@[simp] theorem probeAnswer_core (ep : Nat) (pid : Nat) (parity : Option Nat) (s : State) : coreView (probeAnswer ep pid parity s) = coreView s := by
  unfold probeAnswer
  repeat' split
  all_goals first | (simp [*]; done) | (rename_i h; simp [*, niParity_core' h]; done) | (rename_i h _; simp [*, niParity_core' h]; done) | (rename_i h _ _; simp [*, niParity_core' h]; done) | (rename_i h _ _ _; simp [*, niParity_core' h]; done) | (rename_i h _ _ _ _; simp [*, niParity_core' h]; done) | (rename_i h _ _ _ _ _; simp [*, niParity_core' h]; done) | (rename_i h _ _ _ _ _ _; simp [*, niParity_core' h]; done) | (rename_i h _ _ _ _ _ _ _; simp [*, niParity_core' h]; done) | (rename_i h _ _ _ _ _ _ _ _; simp [*, niParity_core' h]; done) | rfl
@[simp] theorem probeAnswer_fuses (ep : Nat) (pid : Nat) (parity : Option Nat) (s : State) : fuseView (probeAnswer ep pid parity s) = fuseView s := fuses_of_core (probeAnswer_core ep pid parity s)
@[simp] theorem probeAnswer_memOk (ep : Nat) (pid : Nat) (parity : Option Nat) (s : State) : MemOk (probeAnswer ep pid parity s) ↔ MemOk s := memOk_of_core (probeAnswer_core ep pid parity s)
@[simp] theorem probeAnswer_part (ep : Nat) (pid : Nat) (parity : Option Nat) (s : State) {sp : StatePart} (g_braid : sp ≠ .braid) (g_events : sp ≠ .events) : part sp (probeAnswer ep pid parity s) = part sp s := by
  unfold probeAnswer
  repeat' split
  all_goals first | (simp [*]; done) | (rename_i h; simp [*, niParity_part' h]; done) | (rename_i h _; simp [*, niParity_part' h]; done) | (rename_i h _ _; simp [*, niParity_part' h]; done) | (rename_i h _ _ _; simp [*, niParity_part' h]; done) | (rename_i h _ _ _ _; simp [*, niParity_part' h]; done) | (rename_i h _ _ _ _ _; simp [*, niParity_part' h]; done) | (rename_i h _ _ _ _ _ _; simp [*, niParity_part' h]; done) | (rename_i h _ _ _ _ _ _ _; simp [*, niParity_part' h]; done) | (rename_i h _ _ _ _ _ _ _ _; simp [*, niParity_part' h]; done) | (simp [*]; cases sp <;> first | rfl | contradiction) | (cases sp <;> first | rfl | contradiction)
@[simp] theorem acceptResponse_core (ep : Nat) (p : Packet) (came : Nat) (s : State) : coreView (acceptResponse ep p came s) = coreView s := by
  unfold acceptResponse
  repeat' split
  all_goals simp [*]
@[simp] theorem acceptResponse_fuses (ep : Nat) (p : Packet) (came : Nat) (s : State) : fuseView (acceptResponse ep p came s) = fuseView s := fuses_of_core (acceptResponse_core ep p came s)
@[simp] theorem acceptResponse_memOk (ep : Nat) (p : Packet) (came : Nat) (s : State) : MemOk (acceptResponse ep p came s) ↔ MemOk s := memOk_of_core (acceptResponse_core ep p came s)
@[simp] theorem acceptResponse_part (ep : Nat) (p : Packet) (came : Nat) (s : State) {sp : StatePart} (g_braid : sp ≠ .braid) (g_eng : sp ≠ .eng) (g_events : sp ≠ .events) : part sp (acceptResponse ep p came s) = part sp s := by
  unfold acceptResponse
  repeat' split
  all_goals simp [*]
@[simp] theorem responseArrival_core (ep : Nat) (pid : Nat) (parity : Option Nat) (s : State) : coreView (responseArrival ep pid parity s) = coreView s := by
  unfold responseArrival
  repeat' split
  all_goals first | (simp [*]; done) | (rename_i h; simp [*, niParity_core' h]; done) | (rename_i h _; simp [*, niParity_core' h]; done) | (rename_i h _ _; simp [*, niParity_core' h]; done) | (rename_i h _ _ _; simp [*, niParity_core' h]; done) | (rename_i h _ _ _ _; simp [*, niParity_core' h]; done) | (rename_i h _ _ _ _ _; simp [*, niParity_core' h]; done) | (rename_i h _ _ _ _ _ _; simp [*, niParity_core' h]; done) | (rename_i h _ _ _ _ _ _ _; simp [*, niParity_core' h]; done) | (rename_i h _ _ _ _ _ _ _ _; simp [*, niParity_core' h]; done) | rfl
@[simp] theorem responseArrival_fuses (ep : Nat) (pid : Nat) (parity : Option Nat) (s : State) : fuseView (responseArrival ep pid parity s) = fuseView s := fuses_of_core (responseArrival_core ep pid parity s)
@[simp] theorem responseArrival_memOk (ep : Nat) (pid : Nat) (parity : Option Nat) (s : State) : MemOk (responseArrival ep pid parity s) ↔ MemOk s := memOk_of_core (responseArrival_core ep pid parity s)
@[simp] theorem responseArrival_part (ep : Nat) (pid : Nat) (parity : Option Nat) (s : State) {sp : StatePart} (g_braid : sp ≠ .braid) (g_eng : sp ≠ .eng) (g_events : sp ≠ .events) : part sp (responseArrival ep pid parity s) = part sp s := by
  unfold responseArrival
  repeat' split
  all_goals first | (simp [*]; done) | (rename_i h; simp [*, niParity_part' h]; done) | (rename_i h _; simp [*, niParity_part' h]; done) | (rename_i h _ _; simp [*, niParity_part' h]; done) | (rename_i h _ _ _; simp [*, niParity_part' h]; done) | (rename_i h _ _ _ _; simp [*, niParity_part' h]; done) | (rename_i h _ _ _ _ _; simp [*, niParity_part' h]; done) | (rename_i h _ _ _ _ _ _; simp [*, niParity_part' h]; done) | (rename_i h _ _ _ _ _ _ _; simp [*, niParity_part' h]; done) | (rename_i h _ _ _ _ _ _ _ _; simp [*, niParity_part' h]; done) | (simp [*]; cases sp <;> first | rfl | contradiction) | (cases sp <;> first | rfl | contradiction)
@[simp] theorem orbExpiry_core (ep : Nat) (index : Nat) (s : State) : coreView (orbExpiry ep index s) = coreView s := by
  unfold orbExpiry
  repeat' split
  all_goals simp [*]
@[simp] theorem orbExpiry_fuses (ep : Nat) (index : Nat) (s : State) : fuseView (orbExpiry ep index s) = fuseView s := fuses_of_core (orbExpiry_core ep index s)
@[simp] theorem orbExpiry_memOk (ep : Nat) (index : Nat) (s : State) : MemOk (orbExpiry ep index s) ↔ MemOk s := memOk_of_core (orbExpiry_core ep index s)
@[simp] theorem orbExpiry_part (ep : Nat) (index : Nat) (s : State) {sp : StatePart} (g_braid : sp ≠ .braid) (g_eng : sp ≠ .eng) (g_events : sp ≠ .events) : part sp (orbExpiry ep index s) = part sp s := by
  unfold orbExpiry
  repeat' split
  all_goals simp [*]
@[simp] theorem holdDst_core (ep : Nat) (dst : Nat) (old : Nat) (sent : List (Nat × Nat × Nat)) (s : State) : coreView (holdDst ep dst old sent s) = coreView s := by
  unfold holdDst
  simp
@[simp] theorem holdDst_fuses (ep : Nat) (dst : Nat) (old : Nat) (sent : List (Nat × Nat × Nat)) (s : State) : fuseView (holdDst ep dst old sent s) = fuseView s := fuses_of_core (holdDst_core ep dst old sent s)
@[simp] theorem holdDst_memOk (ep : Nat) (dst : Nat) (old : Nat) (sent : List (Nat × Nat × Nat)) (s : State) : MemOk (holdDst ep dst old sent s) ↔ MemOk s := memOk_of_core (holdDst_core ep dst old sent s)
@[simp] theorem holdDst_part (ep : Nat) (dst : Nat) (old : Nat) (sent : List (Nat × Nat × Nat)) (s : State) {sp : StatePart} (g_braid : sp ≠ .braid) : part sp (holdDst ep dst old sent s) = part sp s := by
  unfold holdDst
  simp [*]
@[simp] theorem swapRoutes_core (ep : Nat) (s : State) : coreView (swapRoutes ep s) = coreView s := by
  unfold swapRoutes
  simp
@[simp] theorem swapRoutes_fuses (ep : Nat) (s : State) : fuseView (swapRoutes ep s) = fuseView s := fuses_of_core (swapRoutes_core ep s)
@[simp] theorem swapRoutes_memOk (ep : Nat) (s : State) : MemOk (swapRoutes ep s) ↔ MemOk s := memOk_of_core (swapRoutes_core ep s)
@[simp] theorem swapRoutes_part (ep : Nat) (s : State) {sp : StatePart} (g_braid : sp ≠ .braid) : part sp (swapRoutes ep s) = part sp s := by
  unfold swapRoutes
  simp [*]
@[simp] theorem swapsDone_core (s : State) : coreView (swapsDone s) = coreView s := by
  unfold swapsDone
  split <;> simp
@[simp] theorem swapsDone_fuses (s : State) : fuseView (swapsDone s) = fuseView s := fuses_of_core (swapsDone_core s)
@[simp] theorem swapsDone_memOk (s : State) : MemOk (swapsDone s) ↔ MemOk s := memOk_of_core (swapsDone_core s)
@[simp] theorem swapsDone_part (s : State) {sp : StatePart} (g_braid : sp ≠ .braid) (g_ferry : sp ≠ .ferry) : part sp (swapsDone s) = part sp s := by
  unfold swapsDone
  split <;> simp [*]
@[simp] theorem niTableSwap_core (ep : Nat) (s : State) : coreView (niTableSwap ep s) = coreView s := by
  unfold niTableSwap
  split <;> simp
@[simp] theorem niTableSwap_fuses (ep : Nat) (s : State) : fuseView (niTableSwap ep s) = fuseView s := fuses_of_core (niTableSwap_core ep s)
@[simp] theorem niTableSwap_memOk (ep : Nat) (s : State) : MemOk (niTableSwap ep s) ↔ MemOk s := memOk_of_core (niTableSwap_core ep s)
@[simp] theorem niTableSwap_part (ep : Nat) (s : State) {sp : StatePart} (g_braid : sp ≠ .braid) (g_ferry : sp ≠ .ferry) (g_delta : sp ≠ .delta) (g_dram : sp ≠ .dram) : part sp (niTableSwap ep s) = part sp s := by
  unfold niTableSwap
  split <;> simp [*]
@[simp] theorem fenceBitmapUpdate_core (s : State) : coreView (fenceBitmapUpdate s) = coreView s := by
  unfold fenceBitmapUpdate
  simp
@[simp] theorem fenceBitmapUpdate_fuses (s : State) : fuseView (fenceBitmapUpdate s) = fuseView s := fuses_of_core (fenceBitmapUpdate_core s)
@[simp] theorem fenceBitmapUpdate_memOk (s : State) : MemOk (fenceBitmapUpdate s) ↔ MemOk s := memOk_of_core (fenceBitmapUpdate_core s)
@[simp] theorem fenceBitmapUpdate_part (s : State) {sp : StatePart} (g_braid : sp ≠ .braid) : part sp (fenceBitmapUpdate s) = part sp s := by
  unfold fenceBitmapUpdate
  simp [*]
@[simp] theorem yieldSlot_core (ep : Nat) (s : State) : coreView (yieldSlot ep s) = coreView s := by
  unfold yieldSlot
  simp [core_ite]
@[simp] theorem yieldSlot_fuses (ep : Nat) (s : State) : fuseView (yieldSlot ep s) = fuseView s := fuses_of_core (yieldSlot_core ep s)
@[simp] theorem yieldSlot_memOk (ep : Nat) (s : State) : MemOk (yieldSlot ep s) ↔ MemOk s := memOk_of_core (yieldSlot_core ep s)
@[simp] theorem yieldSlot_part (ep : Nat) (s : State) {sp : StatePart} (g_braid : sp ≠ .braid) : part sp (yieldSlot ep s) = part sp s := by
  unfold yieldSlot
  simp [part_ite, *]
@[simp] theorem sluiceInject_core (f : Flow) (r : Released) (s : State) : coreView (sluiceInject f r s) = coreView s := by
  unfold sluiceInject
  simp
@[simp] theorem sluiceInject_fuses (f : Flow) (r : Released) (s : State) : fuseView (sluiceInject f r s) = fuseView s := fuses_of_core (sluiceInject_core f r s)
@[simp] theorem sluiceInject_memOk (f : Flow) (r : Released) (s : State) : MemOk (sluiceInject f r s) ↔ MemOk s := memOk_of_core (sluiceInject_core f r s)
@[simp] theorem sluiceInject_part (f : Flow) (r : Released) (s : State) {sp : StatePart} (g_braid : sp ≠ .braid) (g_sluice : sp ≠ .sluice) : part sp (sluiceInject f r s) = part sp s := by
  unfold sluiceInject
  simp [*]
@[simp] theorem ungrant?_core (pkt : Option Packet) (s : State) : coreView (ungrant? pkt s) = coreView s := by
  unfold ungrant?
  split <;> simp
@[simp] theorem ungrant?_fuses (pkt : Option Packet) (s : State) : fuseView (ungrant? pkt s) = fuseView s := fuses_of_core (ungrant?_core pkt s)
@[simp] theorem ungrant?_memOk (pkt : Option Packet) (s : State) : MemOk (ungrant? pkt s) ↔ MemOk s := memOk_of_core (ungrant?_core pkt s)
@[simp] theorem ungrant?_part (pkt : Option Packet) (s : State) {sp : StatePart} (g_braid : sp ≠ .braid) (g_delta : sp ≠ .delta) : part sp (ungrant? pkt s) = part sp s := by
  unfold ungrant?
  split <;> simp [*]
@[simp] theorem presentFlit_core (ep : Nat) (flow : Nat) (addr : Nat) (data : List Byte) (poison : Bool) (pkt : Option Packet) (s : State) : coreView (presentFlit ep flow addr data poison pkt s) = coreView s := by
  unfold presentFlit
  dsimp only
  repeat' split
  all_goals simp [*]
@[simp] theorem presentFlit_fuses (ep : Nat) (flow : Nat) (addr : Nat) (data : List Byte) (poison : Bool) (pkt : Option Packet) (s : State) : fuseView (presentFlit ep flow addr data poison pkt s) = fuseView s := fuses_of_core (presentFlit_core ep flow addr data poison pkt s)
@[simp] theorem presentFlit_memOk (ep : Nat) (flow : Nat) (addr : Nat) (data : List Byte) (poison : Bool) (pkt : Option Packet) (s : State) : MemOk (presentFlit ep flow addr data poison pkt s) ↔ MemOk s := memOk_of_core (presentFlit_core ep flow addr data poison pkt s)
@[simp] theorem presentFlit_part (ep : Nat) (flow : Nat) (addr : Nat) (data : List Byte) (poison : Bool) (pkt : Option Packet) (s : State) {sp : StatePart} (g_braid : sp ≠ .braid) (g_sluice : sp ≠ .sluice) (g_delta : sp ≠ .delta) (g_events : sp ≠ .events) : part sp (presentFlit ep flow addr data poison pkt s) = part sp s := by
  unfold presentFlit
  dsimp only
  repeat' split
  all_goals simp [*]
@[simp] theorem vc2FlitPresent_core (ep : Nat) (flow : Nat) (addr : Nat) (data : List Byte) (poison : Bool) (s : State) : coreView (vc2FlitPresent ep flow addr data poison s) = coreView s := by
  unfold vc2FlitPresent
  split <;> simp
@[simp] theorem vc2FlitPresent_fuses (ep : Nat) (flow : Nat) (addr : Nat) (data : List Byte) (poison : Bool) (s : State) : fuseView (vc2FlitPresent ep flow addr data poison s) = fuseView s := fuses_of_core (vc2FlitPresent_core ep flow addr data poison s)
@[simp] theorem vc2FlitPresent_memOk (ep : Nat) (flow : Nat) (addr : Nat) (data : List Byte) (poison : Bool) (s : State) : MemOk (vc2FlitPresent ep flow addr data poison s) ↔ MemOk s := memOk_of_core (vc2FlitPresent_core ep flow addr data poison s)
@[simp] theorem vc2FlitPresent_part (ep : Nat) (flow : Nat) (addr : Nat) (data : List Byte) (poison : Bool) (s : State) {sp : StatePart} (g_braid : sp ≠ .braid) (g_sluice : sp ≠ .sluice) (g_delta : sp ≠ .delta) (g_events : sp ≠ .events) : part sp (vc2FlitPresent ep flow addr data poison s) = part sp s := by
  unfold vc2FlitPresent
  split <;> simp [*]
@[simp] theorem vc2Inject_core (ep : Nat) (flow : Nat) (s : State) : coreView (vc2Inject ep flow s) = coreView s := by
  unfold vc2Inject
  repeat' split
  all_goals simp [*]
@[simp] theorem vc2Inject_fuses (ep : Nat) (flow : Nat) (s : State) : fuseView (vc2Inject ep flow s) = fuseView s := fuses_of_core (vc2Inject_core ep flow s)
@[simp] theorem vc2Inject_memOk (ep : Nat) (flow : Nat) (s : State) : MemOk (vc2Inject ep flow s) ↔ MemOk s := memOk_of_core (vc2Inject_core ep flow s)
@[simp] theorem vc2Inject_part (ep : Nat) (flow : Nat) (s : State) {sp : StatePart} (g_braid : sp ≠ .braid) (g_sluice : sp ≠ .sluice) (g_delta : sp ≠ .delta) (g_events : sp ≠ .events) : part sp (vc2Inject ep flow s) = part sp s := by
  unfold vc2Inject
  repeat' split
  all_goals simp [*]
@[simp] theorem wakeRouters_core (cal : List Flow) (s : State) : coreView (wakeRouters cal s) = coreView s := by
  rfl
@[simp] theorem wakeRouters_fuses (cal : List Flow) (s : State) : fuseView (wakeRouters cal s) = fuseView s := fuses_of_core (wakeRouters_core cal s)
@[simp] theorem wakeRouters_memOk (cal : List Flow) (s : State) : MemOk (wakeRouters cal s) ↔ MemOk s := memOk_of_core (wakeRouters_core cal s)
@[simp] theorem wakeRouters_part (cal : List Flow) (s : State) {sp : StatePart} (g_braid : sp ≠ .braid) : part sp (wakeRouters cal s) = part sp s := by
  cases sp <;> first | rfl | contradiction
@[simp] theorem calendarSwap_core (s : State) : coreView (calendarSwap s) = coreView s := by
  unfold calendarSwap
  repeat' split
  all_goals simp [*]
@[simp] theorem calendarSwap_fuses (s : State) : fuseView (calendarSwap s) = fuseView s := fuses_of_core (calendarSwap_core s)
@[simp] theorem calendarSwap_memOk (s : State) : MemOk (calendarSwap s) ↔ MemOk s := memOk_of_core (calendarSwap_core s)
@[simp] theorem calendarSwap_part (s : State) {sp : StatePart} (g_braid : sp ≠ .braid) (g_sluice : sp ≠ .sluice) (g_ferry : sp ≠ .ferry) (g_delta : sp ≠ .delta) (g_events : sp ≠ .events) : part sp (calendarSwap s) = part sp s := by
  unfold calendarSwap
  repeat' split
  all_goals simp [*]
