-- ==== Sys2Proof/Laws/FrameFerry.lean ====
section
/-! SUPPORT. Frame lemmas of delivery, the events, the Ferry and the host: which parts of the state each function leaves alone, which leave the fuses and the bytes of memory alone, and that the others keep memory in its canonical form. -/

set_option linter.all false

namespace Sys2Proof.Machine
open Sys2Proof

> [What the task asks]: Look through the listing, and copy each line that contains the word "sluiceInject".

> [Completed task]:
@[simp] theorem sluiceInject_core (f : Flow) (r : Released) (s : State) : coreView (sluiceInject f r s) = coreView s := by
  unfold sluiceInject
@[simp] theorem sluiceInject_fuses (f : Flow) (r : Released) (s : State) : fuseView (sluiceInject f r s) = fuseView s := fuses_of_core (sluiceInject_core f r s)
@[simp] theorem sluiceInject_memOk (f : Flow) (r : Released) (s : State) : MemOk (sluiceInject f r s) ↔ MemOk s := memOk_of_core (sluiceInject_core f r s)
@[simp] theorem sluiceInject_part (f : Flow) (r : Released) (s : State) {sp : StatePart} (g_braid : sp ≠ .braid) (g_sluice : sp ≠ .sluice) : part sp (sluiceInject f r s) = part sp s := by
  unfold sluiceInject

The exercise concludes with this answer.